Saved entries:
:::::

-- ==== Sys2Proof/Laws/Ops.lean ====
section
/-! SUPPORT. Laws of the shared operations: register fields, events and interrupts, the memories, and what a command's outcome is. -/

namespace Sys2Proof.Machine

/-! Register words and fields. -/

theorem Dev.word_setWord (d : Dev) (k j : Nat) (w : Word) : (d.setWord k w).word j = if k = j then w else d.word j :=
  storeGet_set regReset d.regs k j w

@[simp] theorem Dev.word_setWord_self (d : Dev) (k : Nat) (w : Word) : (d.setWord k w).word k = w := by simp [Dev.word_setWord]

theorem Dev.word_setWord_ne (d : Dev) {k j : Nat} (w : Word) (h : k ≠ j) : (d.setWord k w).word j = d.word j := by
  simp [Dev.word_setWord, h]

/-- The word of a register depends on the register store alone. -/
theorem Dev.word_congr {d e : Dev} (h : d.regs = e.regs) (k : Nat) : d.word k = e.word k := by unfold Dev.word; rw [h]

theorem Dev.rd_congr {d e : Dev} (h : d.regs = e.regs) (f : Field) : d.rd f = e.rd f := by
  unfold Dev.rd Dev.pair; rw [Dev.word_congr h, Dev.word_congr h]

theorem Dev.wr_narrow (d : Dev) (f : Field) (v : Nat) (h : f.wide = false) :
    d.wr f v = d.setWord f.base (bitsPut (d.word f.base) f.lsb f.width v) := by unfold Dev.wr; simp [h]

/-- A write of a field touches its word, and of a wide field the word after it, and no other. -/
theorem Dev.word_wr_ne (d : Dev) (f : Field) (v : Nat) {k : Nat} (h : f.base ≠ k) (h' : f.wide = true → f.base + 4 ≠ k) :
    (d.wr f v).word k = d.word k := by
  unfold Dev.wr
  split
  · rename_i hw
    simp only
    rw [Dev.word_setWord_ne _ _ (h' hw), Dev.word_setWord_ne _ _ h]
  · exact Dev.word_setWord_ne _ _ h

/-- A field reads what was written, modulo 2^width. -/
theorem Dev.rd_wr_self (d : Dev) (f : Field) (v : Nat) (hw : f.wide = false) (h : f.lsb + f.width ≤ 32) :
    (d.wr f v).rd f = v % 2 ^ f.width := by
  rw [Dev.wr_narrow _ _ _ hw]; unfold Dev.rd; simp [hw, h]

/-- A field's value fits its width. -/
theorem Dev.rd_lt (d : Dev) (f : Field) : d.rd f < 2 ^ f.width := by
  unfold Dev.rd; split
  · exact Nat.mod_lt _ (by positivity)
  · exact bitsOf_lt _ _ _

/-- A field in another word keeps its value. -/
theorem Dev.rd_wr_word (d : Dev) (f g : Field) (v : Nat) (hf : f.wide = false) (hg : g.wide = false) (h : f.base ≠ g.base) :
    (d.wr f v).rd g = d.rd g := by
  unfold Dev.rd; simp only [hg, Bool.false_eq_true, if_false]
  rw [Dev.word_wr_ne _ _ _ h (by simp [hf])]

/-- A field beside it in the same word keeps its value. -/
theorem Dev.rd_wr_beside (d : Dev) (f g : Field) (v : Nat) (hf : f.wide = false) (hg : g.wide = false) (h : f.base = g.base)
    (hl : f.lsb + f.width ≤ 32) (hd : f.lsb + f.width ≤ g.lsb ∨ g.lsb + g.width ≤ f.lsb) : (d.wr f v).rd g = d.rd g := by
  rw [Dev.wr_narrow _ _ _ hf]; unfold Dev.rd; simp only [hg, Bool.false_eq_true, if_false]
  rw [← h, Dev.word_setWord_self, bitsOf_bitsPut_ne _ _ _ _ _ _ hl hd]

/-- A one-bit field set to 1 is 1. -/
theorem Dev.bit_wr_one (d : Dev) (f : Field) (hw : f.wide = false) (h1 : f.width = 1) (h : f.lsb + f.width ≤ 32) :
    (d.wr f 1).bit f = true := by unfold Dev.bit; rw [Dev.rd_wr_self _ _ _ hw h, h1]; rfl

/-- A one-bit field set to 0 is 0. -/
theorem Dev.bit_wr_zero (d : Dev) (f : Field) (hw : f.wide = false) (h : f.lsb + f.width ≤ 32) : (d.wr f 0).bit f = false := by
  unfold Dev.bit; rw [Dev.rd_wr_self _ _ _ hw h]; simp

@[simp] theorem Dev.word_send (d : Dev) (o : Output) (k : Nat) : (d.send o).word k = d.word k := (rfl)
@[simp] theorem Dev.word_store (d : Dev) (m : MemId) (a k : Nat) (bs : List Byte) : (d.store m a bs).word k = d.word k := (rfl)
@[simp] theorem Dev.word_upCh (d : Dev) (c k : Nat) (f : Chan → Chan) : (d.upCh c f).word k = d.word k := (rfl)
@[simp] theorem Dev.word_upPx (d : Dev) (e k : Nat) (f : Pxe → Pxe) : (d.upPx e f).word k = d.word k := (rfl)
@[simp] theorem Dev.word_upEn (d : Dev) (e k : Nat) (f : Ene → Ene) : (d.upEn e f).word k = d.word k := (rfl)
@[simp] theorem Dev.word_upNet (d : Dev) (k : Nat) (f : Net → Net) : (d.upNet f).word k = d.word k := (rfl)
@[simp] theorem Dev.word_upSec (d : Dev) (k : Nat) (f : Sec → Sec) : (d.upSec f).word k = d.word k := (rfl)

/-! Interrupts: which words an event can touch. -/

theorem pageFind_inst {a : Nat} {l : List (Nat × Nat × Pg)} {p : Pg} {i : Nat} (h : pageFind a l = some (p, i)) :
    ∃ e ∈ l, i < e.2.1 := by
  induction l with
  | nil => simp [pageFind] at h
  | cons e r ih =>
    obtain ⟨b, n, q⟩ := e
    simp only [pageFind] at h
    split at h
    · rename_i hb
      simp only [Option.some.injEq, Prod.mk.injEq] at h
      refine ⟨(b, n, q), by simp, ?_⟩
      show i < n
      rw [← h.2]; exact Nat.div_lt_of_lt_mul (by omega)
    · obtain ⟨e, he, hi⟩ := ih h
      exact ⟨e, by simp [he], hi⟩

/-- A page has at most 256 instances. -/
theorem pageOf_inst {a : Nat} {p : Pg} {i : Nat} (h : pageOf a = some (p, i)) : i < 256 := by
  obtain ⟨e, he, hi⟩ := pageFind_inst h
  have : ∀ e ∈ pageMap, e.2.1 ≤ 256 := by decide
  have := this e he
  omega

theorem pageSource_lt {page s : Nat} (h : pageSource page = some s) : s < 1024 := by
  unfold pageSource at h
  cases hp : pageOf page with
  | none => rw [hp] at h; simp at h
  | some e =>
    obtain ⟨p, i⟩ := e
    have hi := pageOf_inst hp
    rw [hp] at h
    cases p <;> simp only [Option.some.injEq, reduceCtorEq] at h <;> omega

theorem Dev.routeKind_lt (d : Dev) (s : Nat) : d.routeKind s ≤ 5 := by unfold Dev.routeKind; simp only; split <;> omega

theorem Dev.message_word (d : Dev) (v k : Nat) : (d.message v).word k = d.word k := by
  obtain ⟨p, o, h⟩ := d.message_frame v; rw [h]; rfl

theorem Dev.toCore_word (d : Dev) (s core k : Nat) (hs : s < 1024) (hc : core < 4) (hk : ¬ evtWord k) :
    (d.toCore s core).1.word k = d.word k := by
  unfold evtWord at hk
  unfold Dev.toCore
  split
  · rfl
  · refine Dev.word_wr_ne _ _ _ ?_ (by simp [HCC_STS.STATE, Field.on])
    simp only [HCC_STS.STATE, Field.on]; omega
  · refine Dev.word_wr_ne _ _ _ ?_ (by simp [strandedBit])
    simp only [strandedBit]; omega

theorem Dev.deliverOnce_word (d : Dev) (s k : Nat) (hs : s < 1024) (hk : ¬ evtWord k) : (d.deliverOnce s).1.word k = d.word k := by
  unfold Dev.deliverOnce
  simp only
  split
  · exact Dev.toCore_word _ _ _ _ hs (by omega) hk
  · split
    · rfl
    · exact Dev.message_word _ _ _

theorem Dev.pendOnce_word (d : Dev) (s k : Nat) (hs : s < 1024) (hk : ¬ evtWord k) : (d.pendOnce s).1.word k = d.word k := by
  have h1 : (d.wr (pendBit s) 1).word k = d.word k := by
    refine Dev.word_wr_ne _ _ _ ?_ (by simp [pendBit])
    unfold evtWord at hk; simp only [pendBit]; omega
  unfold Dev.pendOnce
  simp only
  split
  · rw [Dev.deliverOnce_word _ _ _ hs hk, h1]
  · exact h1

theorem Dev.strandedEvent_word (d : Dev) (k : Nat) (hk : ¬ evtWord k) : d.strandedEvent.word k = d.word k := by
  have h1 : (d.wr INT0_EVT.STRANDED 1).word k = d.word k := by
    refine Dev.word_wr_ne _ _ _ ?_ (by simp [INT0_EVT.STRANDED])
    unfold evtWord at hk; simp only [INT0_EVT.STRANDED]; omega
  unfold Dev.strandedEvent
  simp only
  split
  · rw [Dev.pendOnce_word _ _ _ (by omega) hk, h1]
  · exact h1

theorem Dev.raise_word (d : Dev) (s k : Nat) (hs : s < 1024) (hk : ¬ evtWord k) : (d.raise s).word k = d.word k := by
  unfold Dev.raise
  simp only
  split
  · rw [Dev.strandedEvent_word _ _ hk, Dev.pendOnce_word _ _ _ hs hk]
  · exact Dev.pendOnce_word _ _ _ hs hk

theorem Dev.deliver_word (d : Dev) (s k : Nat) (hs : s < 1024) (hk : ¬ evtWord k) : (d.deliver s).word k = d.word k := by
  unfold Dev.deliver
  simp only
  split
  · rw [Dev.strandedEvent_word _ _ hk, Dev.deliverOnce_word _ _ _ hs hk]
  · exact Dev.deliverOnce_word _ _ _ hs hk

theorem Dev.sample_word (d : Dev) (page k : Nat) (hk : ¬ evtWord k) : (d.sample page).word k = d.word k := by
  unfold Dev.sample
  split
  · rename_i s hs
    split
    · exact Dev.raise_word _ _ _ (pageSource_lt hs) hk
    · rfl
  · rfl

/-- An event touches its own word and those of `evtWord`, no other. -/
theorem Dev.event_word (d : Dev) (f : Field) (k : Nat) (hf : f.wide = false) (h : f.base ≠ k) (hk : ¬ evtWord k) :
    (d.event f).word k = d.word k := by
  unfold Dev.event
  rw [Dev.sample_word _ _ _ hk, Dev.word_wr_ne _ _ _ h (by simp [hf])]

theorem Dev.event_word_self (d : Dev) (f : Field) (hk : ¬ evtWord f.base) : (d.event f).word f.base = (d.wr f 1).word f.base := by
  unfold Dev.event; rw [Dev.sample_word _ _ _ hk]

/-- An event's own bit reads 1. -/
theorem Dev.event_bit (d : Dev) (f : Field) (hf : f.wide = false) (h1 : f.width = 1) (hl : f.lsb + f.width ≤ 32) (hk : ¬ evtWord f.base) :
    (d.event f).bit f = true := by
  have : (d.event f).bit f = (d.wr f 1).bit f := by
    unfold Dev.bit Dev.rd; simp only [hf, Bool.false_eq_true, if_false]; rw [Dev.event_word_self _ _ hk]
  rw [this]; exact Dev.bit_wr_one _ _ hf h1 hl

/-- A field of another word keeps its value through an event. -/
theorem Dev.event_rd (d : Dev) (f g : Field) (hf : f.wide = false) (hg : g.wide = false) (h : f.base ≠ g.base) (hk : ¬ evtWord g.base) :
    (d.event f).rd g = d.rd g := by
  unfold Dev.rd; simp only [hg, Bool.false_eq_true, if_false]; rw [Dev.event_word _ _ _ hf h hk]

/-! The memories. -/

theorem memOpTo_wf {m : MemId} {cells : List Host.Cell} (o : MemOp) (h : memWf m cells) : memWf m (memOpTo m cells o) := by
  cases o with
  | bytes k a bs =>
    simp only [memOpTo]
    split
    · have : ∀ (l : List (Nat × Byte)) (c : List Host.Cell), memWf m c →
          memWf m (l.foldl (fun c e => storeSet (memDefault m) c (a + e.1) e.2) c) := by
        intro l
        induction l with
        | nil => intro c hc; exact hc
        | cons e r ih => intro c hc; exact ih _ (storeSet_wf _ _ hc)
      exact this _ _ h
    · exact h
  | clear k a n =>
    simp only [memOpTo]
    split
    · exact storeDrop_wf _ h
    · exact h

/-- What a byte reads as after a run of bytes is written. -/
theorem foldl_storeSet_get (m : MemId) (a x : Nat) (bs : List Byte) (c : List Host.Cell) :
    storeGet (memDefault m) (((List.range bs.length).zip bs).foldl (fun c e => storeSet (memDefault m) c (a + e.1) e.2) c) x =
      if h : a ≤ x ∧ x < a + bs.length then bs[x - a] else storeGet (memDefault m) c x := by
  induction bs using List.reverseRecOn with
  | nil => simp
  | append_singleton bs b ih =>
    have hz : (List.range (bs ++ [b]).length).zip (bs ++ [b]) = (List.range bs.length).zip bs ++ [(bs.length, b)] := by
      rw [List.length_append, List.length_singleton, List.range_succ, List.zip_append (by simp)]; rfl
    rw [hz, List.foldl_append]
    simp only [List.foldl_cons, List.foldl_nil]
    rw [storeGet_set, ih]
    by_cases hx : a + bs.length = x
    · subst hx; simp
    · rw [if_neg hx]
      by_cases h : a ≤ x ∧ x < a + bs.length
      · rw [dif_pos h, dif_pos (by simp; omega), List.getElem_append_left]
      · rw [dif_neg h, dif_neg (by simp; omega)]

/-- A write of `bs` at `a` stores its bytes there and no byte elsewhere. -/
theorem memOpTo_bytes_get (m : MemId) (a x : Nat) (bs : List Byte) (c : List Host.Cell) :
    storeGet (memDefault m) (memOpTo m c (.bytes m a bs)) x =
      if h : a ≤ x ∧ x < a + bs.length then bs[x - a] else storeGet (memDefault m) c x := by
  simp only [memOpTo, if_true]; exact foldl_storeSet_get m a x bs c

theorem Mem.apply_one (mem : Mem) (o : MemOp) :
    mem.apply [o] = { hbm := memOpTo .hbm mem.hbm o, sram := memOpTo .sram mem.sram o, nor := memOpTo .nor mem.nor o } := by simp [Mem.apply]

theorem memOps_wf {m : MemId} {cells : List Host.Cell} (ops : List MemOp) (h : memWf m cells) : memWf m (ops.foldl (memOpTo m) cells) := by
  induction ops generalizing cells with
  | nil => exact h
  | cons o r ih => exact ih (memOpTo_wf o h)

/-- Posted writes keep the memories in canonical form. -/
theorem Mem.apply_wf {mem : Mem} (ops : List MemOp) (h : mem.wf) : (mem.apply ops).wf :=
  ⟨memOps_wf ops h.1, memOps_wf ops h.2.1, memOps_wf ops h.2.2⟩

@[simp] theorem Mem.apply_nil (mem : Mem) : mem.apply [] = mem := rfl

theorem State.act_wf {s : State} (f : Env → Dev → Dev) (h : s.mem.wf) : (s.act f).mem.wf := Mem.apply_wf _ h

/-! Outcomes. -/

/-- A command whose effect posts nothing to the memories changes the device alone. -/
theorem State.act_quiet (s : State) (f : Env → Dev → Dev) (h : (f ⟨s.now, s.mem⟩ s.dev).posted = []) :
    s.act f = { s with dev := f ⟨s.now, s.mem⟩ s.dev } := by
  unfold State.act
  simp only [h, Mem.apply_nil]
  congr 1
  have : (f ⟨s.now, s.mem⟩ s.dev).poison.filter (fun a => !([] : List MemOp).any (memOpHeals a)) = (f ⟨s.now, s.mem⟩ s.dev).poison := by
    simp
  rw [this, ← h]

/-- Outside a reset a command acts. -/
theorem State.run_on (s : State) (f : Env → Dev → Dev) (h : s.dev.sec.rst = 0) : s.run f = .next (s.act f) := by simp [State.run, h]

/-- Outside a reset, a command that posts nothing to the memories leaves all but the device as it was. -/
theorem State.run_quiet (s : State) (f : Env → Dev → Dev) (h : s.dev.sec.rst = 0) (hp : (f ⟨s.now, s.mem⟩ s.dev).posted = []) :
    s.run f = .next { s with dev := f ⟨s.now, s.mem⟩ s.dev } := by rw [s.run_on f h, s.act_quiet f hp]

/-- In a reset it does nothing. -/
theorem State.run_off (s : State) (f : Env → Dev → Dev) (h : s.dev.sec.rst ≠ 0) : s.run f = .next s := by simp [State.run, h]

end Sys2Proof.Machine
end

:::::

Exercise description: Please copy, word for word, every line from the first line of the records through the line containing "by simp [Dev.word_setWord]", with both of those lines included and nothing else.

Response box:
-- ==== Sys2Proof/Laws/Ops.lean ====
section
/-! SUPPORT. Laws of the shared operations: register fields, events and interrupts, the memories, and what a command's outcome is. -/

namespace Sys2Proof.Machine

/-! Register words and fields. -/

theorem Dev.word_setWord (d : Dev) (k j : Nat) (w : Word) : (d.setWord k w).word j = if k = j then w else d.word j :=
  storeGet_set regReset d.regs k j w

@[simp] theorem Dev.word_setWord_self (d : Dev) (k : Nat) (w : Word) : (d.setWord k w).word k = w := by simp [Dev.word_setWord]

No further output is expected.